Give back exactly the stretch of data below from the line holding "def Obligations.ClocksFollowReferenceAndBeat : Prop" through the line holding "827 ≤ t.clockMhz", both ends included, and leave the remaining lines out.

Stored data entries
* * * * *

/-! ### Clocks, beats and periods (12_clocks_cadence) -/

/-- R300, R301, R303, R306, R324: an engine whose source shows no edges takes the other, or goes into holdover; droop moves its clock between 827 and
940 MHz; replicas that fail to settle are counted and reported; at a sync edge its count is slewed, stepped or held by what it is off; four misses in a
row raise TIME_UNLOCK.
R309 to R316: CAD_SET waits for the next sync edge in free-run; a beat accepted while acquiring locks the master and never moves it back by a step; one
within the window corrects it, and one outside it is counted; a missing beat brings HOLDOVER and the eighth in a row LOST; a stuck input is reported; the
grid of a partition is written by its owner while no engine holds it.
The model's own choices it rests on: log 34, 35, 36, 37, 38, 39, 112, 113, 114, 173. -/
def Obligations.ClocksFollowReferenceAndBeat : Prop :=
  (∀ (s : State) (r : Req) (e : EngIx) (v : Word),
      let clk := Reg.CAD_ENG_CLK e
      let err := Reg.CAD_ENG_FAULT e
      let reports := fun (cmd : Instr) (u : State) (own all : Fld) (src : Nat) => ∃ w, exec cmd s = .next (w.fault src e 0) ∧
        Only [.regs] u w ∧ RegsBut [err, Reg.CAD_FAULT] u w ∧ w.flag err own = true ∧ w.flag Reg.CAD_FAULT all = true
      let takes := fun (cmd : Instr) (n : Nat) => ∃ t, exec cmd s = .next t ∧ Only [.regs] s t ∧ RegsBut [clk] s t ∧ t.refSel e = n ∧
        t.fld clk Fld.CAD_ENG_CLK.HOPS = t.refHops 48 e
      (∀ p a : Bool,
        (s.refSel e = 0 → p = false → s.refUsable e true a = true → takes (.refSourceSwitch e p a) 1) ∧
        (s.refSel e = 1 → a = false → s.refUsable e false p = true → takes (.refSourceSwitch e p a) 0) ∧
        (s.refSel e = 0 → p = false → s.refUsable e true a = false →
          reports (.refSourceSwitch e p a) (s.setFld clk Fld.CAD_ENG_CLK.REF 2) Fld.CAD_ENG_FAULT.REF_LOST Fld.CAD_FAULT.REF_LOST Src.REF_LOST) ∧
        (s.refSel e ≠ 0 → s.refUsable e false p = true → takes (.refSourceReturn e p a) 0) ∧
        (s.refSel e = 2 → s.refUsable e false p = false → s.refUsable e true a = true → takes (.refSourceReturn e p a) 1)) ∧
      (∀ mhz : Fin 1024, ∃ t, exec (.oscStretch e mhz) s = .next t ∧ Only [.engines, .regs] s t ∧ EngsBut e s t ∧ (t.eng e).clk.droop = mhz ∧
        827 ≤ t.clockMhz e ∧ t.clockMhz e ≤ 940 ∧ ((s.eng e).clk.locked = true → t.fld clk Fld.CAD_ENG_CLK.FREQ = t.clockMhz e)) ∧
      (∀ (m : Fin 6) (path : Fin 16) (n : Fin 128), (s.eng e).clk.locked = true → n.val ≠ 0 →
        let mg := Reg.CAD_ENG_MARGIN e
        let lim := max 1 (s.fld Reg.CAD_MARGIN_CFG Fld.CAD_MARGIN_CFG.WARN_LIMIT)
        ∃ u, Only [.regs, .engines] s u ∧ RegsBut [mg] s u ∧ EngsBut e s u ∧ u.fld mg Fld.CAD_ENG_MARGIN.POSITION = m ∧ u.fld mg Fld.CAD_ENG_MARGIN.REPLICA = path ∧
          u.fld mg Fld.CAD_ENG_MARGIN.WARN = min (s.fld mg Fld.CAD_ENG_MARGIN.WARN + n) 65535 ∧ u.warnSum e = s.warnSum e + n ∧
          (¬ (s.warnSum e < lim ∧ lim ≤ s.warnSum e + n) → exec (.marginWarn e m path n) s = .next u) ∧
          (s.warnSum e < lim → lim ≤ s.warnSum e + n → reports (.marginWarn e m path n) u Fld.CAD_ENG_FAULT.MARGIN_WARN Fld.CAD_FAULT.MARGIN_WARN Src.MARGIN_WARN) ∧
          (s.clockMhz e = 827 → ¬ (s.warnSum e < lim ∧ lim ≤ s.warnSum e + n) →
            reports (.marginLost e m path n) u Fld.CAD_ENG_FAULT.MARGIN_LOST Fld.CAD_FAULT.MARGIN_LOST Src.MARGIN_LOST) ∧
          (s.clockMhz e ≠ 827 → exec (.marginLost e m path n) s = .next s)) ∧
      (∀ lost : Fin 0x1000000000000, s.edgeMark < s.master / (10000 * 2 ^ 24) →
        let d : Int := (s.master : Int) - ((s.eng e).count : Int)
        ∃ t, exec (.syncEdge lost) s = .next t ∧ t.cells = s.cells ∧ t.hbm = s.hbm ∧ t.setPend = none ∧
          (s.setPend = none → t.master = s.master ∧ t.edgeMark = s.master / (10000 * 2 ^ 24)) ∧
          (∀ x, s.setPend = some x → s.ticks < x → s.beatSrc = 0 → t.master = x * 2 ^ 24) ∧
          ((s.eng e).clk.locked = true → bit lost.val e = false → (t.eng e).clk.edgeAt = s.now ∧ (t.eng e).clk.misses = 0 ∧
            (d.natAbs ≤ 10 * 2 ^ 24 → (t.eng e).clk.slew = d ∧ (t.eng e).clk.hold = false ∧ (t.eng e).count = (s.eng e).count) ∧
            (10 * 2 ^ 24 < d → (t.eng e).count = s.master ∧ (t.eng e).clk.hold = false) ∧
            (d < -(10 * 2 ^ 24 : Int) → (t.eng e).count = (s.eng e).count ∧ (t.eng e).clk.hold = true)) ∧
          (bit lost.val e = true → (t.eng e).clk = (s.eng e).clk ∧ (t.eng e).count = (s.eng e).count)) ∧
      ((s.eng e).clk.locked = true → (s.eng e).clk.edgeAt + 15000 ≤ s.now →
        ∃ u, Only [.regs, .engines] s u ∧ RegsBut [err] s u ∧ EngsBut e s u ∧ (u.eng e).clk.misses = (s.eng e).clk.misses + 1 ∧ (u.eng e).clk.edgeAt = s.now ∧
          u.fld err Fld.CAD_ENG_FAULT.SYNC_MISS = min (s.fld err Fld.CAD_ENG_FAULT.SYNC_MISS + 1) 255 ∧
          ((s.eng e).clk.misses ≠ 3 → exec (.syncMiss e) s = .next u) ∧
          ((s.eng e).clk.misses = 3 → reports (.syncMiss e) u Fld.CAD_ENG_FAULT.TIME_UNLOCK Fld.CAD_FAULT.TIME_UNLOCK Src.TIME_UNLOCK)) ∧
      (Passes s r (Reg.CAD_ENG_DROOP e) v.toNat →
        ∃ t, exec (.cadEngDroopClear r e v) s = .next t ∧ t.rdN (Reg.CAD_ENG_DROOP e) = 940 ∧
          Only [.regs] (entered s r (Reg.CAD_ENG_DROOP e) v.toNat) t ∧ RegsBut [Reg.CAD_ENG_DROOP e] (entered s r (Reg.CAD_ENG_DROOP e) v.toNat) t) ∧
      (Passes s r (Reg.CAD_ENG_MARGIN e) v.toNat →
        ∃ t, exec (.cadEngMarginClear r e v) s = .next t ∧ t.fld (Reg.CAD_ENG_MARGIN e) Fld.CAD_ENG_MARGIN.WARN = 0 ∧
          Only [.regs] (entered s r (Reg.CAD_ENG_MARGIN e) v.toNat) t ∧ RegsBut [Reg.CAD_ENG_MARGIN e] (entered s r (Reg.CAD_ENG_MARGIN e) v.toNat) t)) ∧
  (∀ (s : State) (r : Req) (v : Word),
      let cnt := Reg.CAD_BEAT_CNT
      let stat := Reg.CAD_BEAT_STAT
      let arrives := fun (cmd : Instr) (time : Nat) =>
        ((s.beat.mode = 1 ∨ s.beat.mode = 4) → ∃ t, exec cmd s = .next t ∧ Only [.regs, .beat, .master] s t ∧ t.beat.mode = 2 ∧ s.master ≤ t.master ∧
          t.fld stat Fld.CAD_BEAT_STAT.MISSED = 0 ∧ t.fld cnt Fld.CAD_BEAT_CNT.ACCEPTED = min (s.fld cnt Fld.CAD_BEAT_CNT.ACCEPTED + 1) 65535 ∧
          (s.beatSrc ≠ 1 → s.master < time * 2 ^ 24 → t.master = time * 2 ^ 24) ∧
          (s.beatSrc ≠ 1 → time * 2 ^ 24 ≤ s.master → t.master = s.master ∧ t.beat.slew = (time * 2 ^ 24 : Nat) - (s.master : Int))) ∧
        ((s.beat.mode = 2 ∨ s.beat.mode = 3) → ((time : Int) - s.beatDue).natAbs ≤ s.beatWindow →
          ∃ t, exec cmd s = .next t ∧ Only [.regs, .beat, .master] s t ∧ t.beat.mode = 2 ∧ t.beat.next = s.beat.next + 1 ∧ t.beat.m = 1 ∧ s.master ≤ t.master ∧
            t.fld stat Fld.CAD_BEAT_STAT.MISSED = 0 ∧ t.rdN Reg.CAD_BEAT_ERR = ofSigned 32 ((time : Int) - s.beatDue)) ∧
        ((s.beat.mode = 2 ∨ s.beat.mode = 3) → s.beatWindow < ((time : Int) - s.beatDue).natAbs →
          ∃ t, exec cmd s = .next t ∧ Only [.regs] s t ∧ RegsBut [cnt] s t ∧ t.fld cnt Fld.CAD_BEAT_CNT.WINDOW = min (s.fld cnt Fld.CAD_BEAT_CNT.WINDOW + 1) 255)
      let misses := fun (cmd : Instr) =>
        (s.fld stat Fld.CAD_BEAT_STAT.MISSED < 7 → ∃ t, exec cmd s = .next t ∧ Only [.regs, .beat] s t ∧ RegsBut [stat] s t ∧ t.beat.mode = 3 ∧
          t.beat.next = s.beat.next + 1 ∧ t.beat.m = s.beat.m + 1 ∧ t.fld stat Fld.CAD_BEAT_STAT.MISSED = s.fld stat Fld.CAD_BEAT_STAT.MISSED + 1) ∧
        (7 ≤ s.fld stat Fld.CAD_BEAT_STAT.MISSED → ∃ u, Only [.regs, .beat] s u ∧ u.beat.mode = 4 ∧ u.flag Reg.CAD_FAULT Fld.CAD_FAULT.BEAT_LOST = true ∧
          exec cmd s = .next (u.fault Src.BEAT_LOST panelScope 0))
      (Passes s r Reg.CAD_CTRL v.toNat → bit v.toNat 0 = true →
        let a := entered s r Reg.CAD_CTRL v.toNat
        (a.beatSrc = 0 → exec (.cadSet r v) s = .next { a with setPend := some (a.rdN (Reg.CAD_SET 0) + a.rdN (Reg.CAD_SET 1) * 2 ^ 32) }) ∧
        (a.beatSrc ≠ 0 → exec (.cadSet r v) s = .next (a.setFlag Reg.CAD_FAULT Fld.CAD_FAULT.CFG_REJ true))) ∧
      (Passes s r Reg.CAD_BEAT_CFG v.toNat →
        let a := entered s r Reg.CAD_BEAT_CFG v.toNat
        let src := bits v.toNat 2 0
        (4 ≤ src → exec (.beatCfgWrite r v) s = .next (a.setFlag Reg.CAD_FAULT Fld.CAD_FAULT.CFG_REJ true)) ∧
        (src < 4 → ∃ t, exec (.beatCfgWrite r v) s = .next t ∧ Only [.regs, .beat] a t ∧ RegsBut [Reg.CAD_BEAT_CFG, stat] a t ∧ t.beatSrc = src ∧
          (src = 0 → t.beat.mode = 0 ∧ t.beat.stuck = false) ∧ (src ≠ 0 → src ≠ a.beatSrc → t.beat.mode = 1 ∧ t.beat.stuck = false))) ∧
      (∀ (wide : Bool) (time : Word64),
        (s.beatSrc = 1 → s.beat.stuck = false → wide = true → arrives (.beatAccept wide time) s.ticks) ∧
        (s.beatSrc = 1 → s.beat.stuck = false → wide = false → ∃ t, exec (.beatAccept wide time) s = .next t ∧ Only [.regs] s t ∧ RegsBut [cnt] s t ∧
          t.fld cnt Fld.CAD_BEAT_CNT.NARROW = min (s.fld cnt Fld.CAD_BEAT_CNT.NARROW + 1) 255) ∧
        (s.beatSrc = 2 → arrives (.beatAccept wide time) time.toNat) ∧
        (s.beatSrc = 3 → arrives (.ptmDialogue (some time)) ((time.toNat + s.rdN (Reg.CAD_PTM_OFFSET 0) + s.rdN (Reg.CAD_PTM_OFFSET 1) * 2 ^ 32) % 2 ^ 64))) ∧
      (s.beatSrc = 3 → (s.beat.mode = 2 ∨ s.beat.mode = 3) → misses (.ptmDialogue none)) ∧
      (s.beatSrc ≠ 0 → (s.beat.mode = 2 ∨ s.beat.mode = 3) → s.beatDue + s.beatWindow < s.ticks → misses .beatMissing) ∧
      (s.beatSrc = 1 → s.beat.stuck = false → ∃ u, Only [.regs, .beat] s u ∧ RegsBut [stat, Reg.CAD_FAULT] s u ∧ u.beat.stuck = true ∧
        u.fld stat Fld.CAD_BEAT_STAT.STATE = 5 ∧ u.flag Reg.CAD_FAULT Fld.CAD_FAULT.BEAT_STUCK = true ∧ exec .beatStuck s = .next (u.fault Src.BEAT_STUCK panelScope 0)) ∧
      (Passes s r cnt v.toNat → ∃ t, exec (.cadBeatCntClear r v) s = .next t ∧ t.rdN cnt = 0 ∧ Only [.regs] (entered s r cnt v.toNat) t ∧
        RegsBut [cnt] (entered s r cnt v.toNat) t) ∧
      (∀ (p : Fin 16) (i : Fin 3) (q : PartRec),
        let reg := if i.val = 2 then Reg.CAD_PART_PERIOD p else Reg.CAD_PART_ORIGIN p i
        let a := entered s r reg v.toNat
        Passes s r reg v.toNat → a.ground.parts.find? (fun x => x.id == p.val) = some q →
        (q.list.any a.gridHeld = false → q.ownedBy r = true → (i.val = 2 → v.toNat = 0 ∨ 1000 ≤ v.toNat) →
          ∃ t, exec (.partGridWrite r p i v) s = .next t ∧ Only [.regs] a t ∧ RegsBut [reg] a t ∧ t.rd reg = v) ∧
        ((q.list.any a.gridHeld = true ∨ q.ownedBy r = false ∨ (i.val = 2 ∧ v.toNat ≠ 0 ∧ v.toNat < 1000)) →
          exec (.partGridWrite r p i v) s = .next (a.setFlag Reg.CAD_FAULT Fld.CAD_FAULT.CFG_REJ true))))

/-- R317 to R323: at its nominal start a period begins with phase 0 and a fresh budget; a phase whose target has come and whose work is done hands over to
the next, cut by its lateness out of the budget where it is elastic; the last hands over to the next period; a period asked to realign waits for the next
nominal start and counts the periods skipped. A lag of more than four periods is reported once.
The model's own choices it rests on: log 33, 106. -/
def Obligations.PeriodsRunTheirPhases : Prop :=
  ∀ (s : State) (r : Req) (e : EngIx) (v : Word) (x : List Byte),
    let g := (s.eng e).sched
    let ph := Reg.CAD_ENG_PHASE e
    let now := s.stamp e
    let starts := fun (k n budget : Nat) => ∃ t, exec (.phaseBoundary e) s = .next t ∧
      let late := now - (s.nominal e n + planStart x k)
      let cut := if elastic (planKind x k) then min late (min budget (planned x k)) else 0
      let y := (t.eng e).sched
      y.phase = k ∧ y.n = n ∧ y.start = now ∧ y.target = now + planned x k - cut ∧ y.budget = budget - cut ∧ t.fld ph Fld.CAD_ENG_PHASE.PHASE = k % 8 ∧
      t.rdN (Reg.CAD_ENG_BUDGET e) = (budget - cut) % 2 ^ 32 ∧ (t.eng e).canvas.waitPeriod = false ∧ t.hbm = s.hbm ∧
      (planKind x k = 0 → (t.eng e).canvas.running = true)
    s.plan e = some x →
    (s.cvState e = Cv.RUNNING →
      ((s.eng e).canvas.waitPeriod = true → g.startAt ≤ now → starts 0 g.n (planBudget x)) ∧
      ((s.eng e).canvas.waitPeriod = true → now < g.startAt → exec (.phaseBoundary e) s = .next s) ∧
      (s.inPeriod e = true → g.target ≤ now → g.workDone = true → g.realign = false →
        (g.phase + 1 < planCount x → starts (g.phase + 1) g.n g.budget) ∧ (planCount x ≤ g.phase + 1 → starts 0 (g.n + 1) (planBudget x))) ∧
      (s.inPeriod e = true → g.target ≤ now → g.workDone = true → g.realign = true →
        let m := firstNominal (s.gridOrigin e) (s.gridPeriod e) now
        ∃ t, exec (.phaseBoundary e) s = .next t ∧ (t.eng e).canvas.waitPeriod = true ∧ (t.eng e).sched = { startAt := s.nominal e m, n := m } ∧
          t.fld ph Fld.CAD_ENG_PHASE.SKIPPED = min (s.fld ph Fld.CAD_ENG_PHASE.SKIPPED + (m - (g.n + 1))) 65535 ∧ Only [.regs, .engines] s t) ∧
      (s.inPeriod e = true → (now < g.target ∨ g.workDone = false) → exec (.phaseBoundary e) s = .next s)) ∧
    (g.lost = false → 4 * s.gridPeriod e < s.lag e → ∃ u, Only [.regs, .engines] s u ∧ EngsBut e s u ∧ (u.eng e).sched = { g with lost := true } ∧
      u.flag (Reg.CAD_ENG_FAULT e) Fld.CAD_ENG_FAULT.SCHED_LOST = true ∧ u.flag Reg.CAD_FAULT Fld.CAD_FAULT.SCHED_LOST = true ∧
      exec (.schedLost e) s = .next (u.fault Src.SCHED_LOST e 0)) ∧
    ((g.lost = true ∨ s.lag e ≤ 4 * s.gridPeriod e) → exec (.schedLost e) s = .next s) ∧
    (Passes s r (Reg.CAD_ENG_CTRL e) v.toNat → bit v.toNat 0 = true →
      let a := entered s r (Reg.CAD_ENG_CTRL e) v.toNat
      (a.inPeriod e = true → ∃ t, exec (.realign r e v) s = .next t ∧ Only [.engines] a t ∧ EngsBut e a t ∧
        (t.eng e).sched = { (a.eng e).sched with realign := true }) ∧
      (a.inPeriod e = false → exec (.realign r e v) s = .next a))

* * * * *

TASK SOLUTION
def Obligations.ClocksFollowReferenceAndBeat : Prop :=
  (∀ (s : State) (r : Req) (e : EngIx) (v : Word),
      let clk := Reg.CAD_ENG_CLK e
      let err := Reg.CAD_ENG_FAULT e
      let reports := fun (cmd : Instr) (u : State) (own all : Fld) (src : Nat) => ∃ w, exec cmd s = .next (w.fault src e 0) ∧
        Only [.regs] u w ∧ RegsBut [err, Reg.CAD_FAULT] u w ∧ w.flag err own = true ∧ w.flag Reg.CAD_FAULT all = true
      let takes := fun (cmd : Instr) (n : Nat) => ∃ t, exec cmd s = .next t ∧ Only [.regs] s t ∧ RegsBut [clk] s t ∧ t.refSel e = n ∧
        t.fld clk Fld.CAD_ENG_CLK.HOPS = t.refHops 48 e
      (∀ p a : Bool,
        (s.refSel e = 0 → p = false → s.refUsable e true a = true → takes (.refSourceSwitch e p a) 1) ∧
        (s.refSel e = 1 → a = false → s.refUsable e false p = true → takes (.refSourceSwitch e p a) 0) ∧
        (s.refSel e = 0 → p = false → s.refUsable e true a = false →
          reports (.refSourceSwitch e p a) (s.setFld clk Fld.CAD_ENG_CLK.REF 2) Fld.CAD_ENG_FAULT.REF_LOST Fld.CAD_FAULT.REF_LOST Src.REF_LOST) ∧
        (s.refSel e ≠ 0 → s.refUsable e false p = true → takes (.refSourceReturn e p a) 0) ∧
        (s.refSel e = 2 → s.refUsable e false p = false → s.refUsable e true a = true → takes (.refSourceReturn e p a) 1)) ∧
      (∀ mhz : Fin 1024, ∃ t, exec (.oscStretch e mhz) s = .next t ∧ Only [.engines, .regs] s t ∧ EngsBut e s t ∧ (t.eng e).clk.droop = mhz ∧
        827 ≤ t.clockMhz e ∧ t.clockMhz e ≤ 940 ∧ ((s.eng e).clk.locked = true → t.fld clk Fld.CAD_ENG_CLK.FREQ = t.clockMhz e)) ∧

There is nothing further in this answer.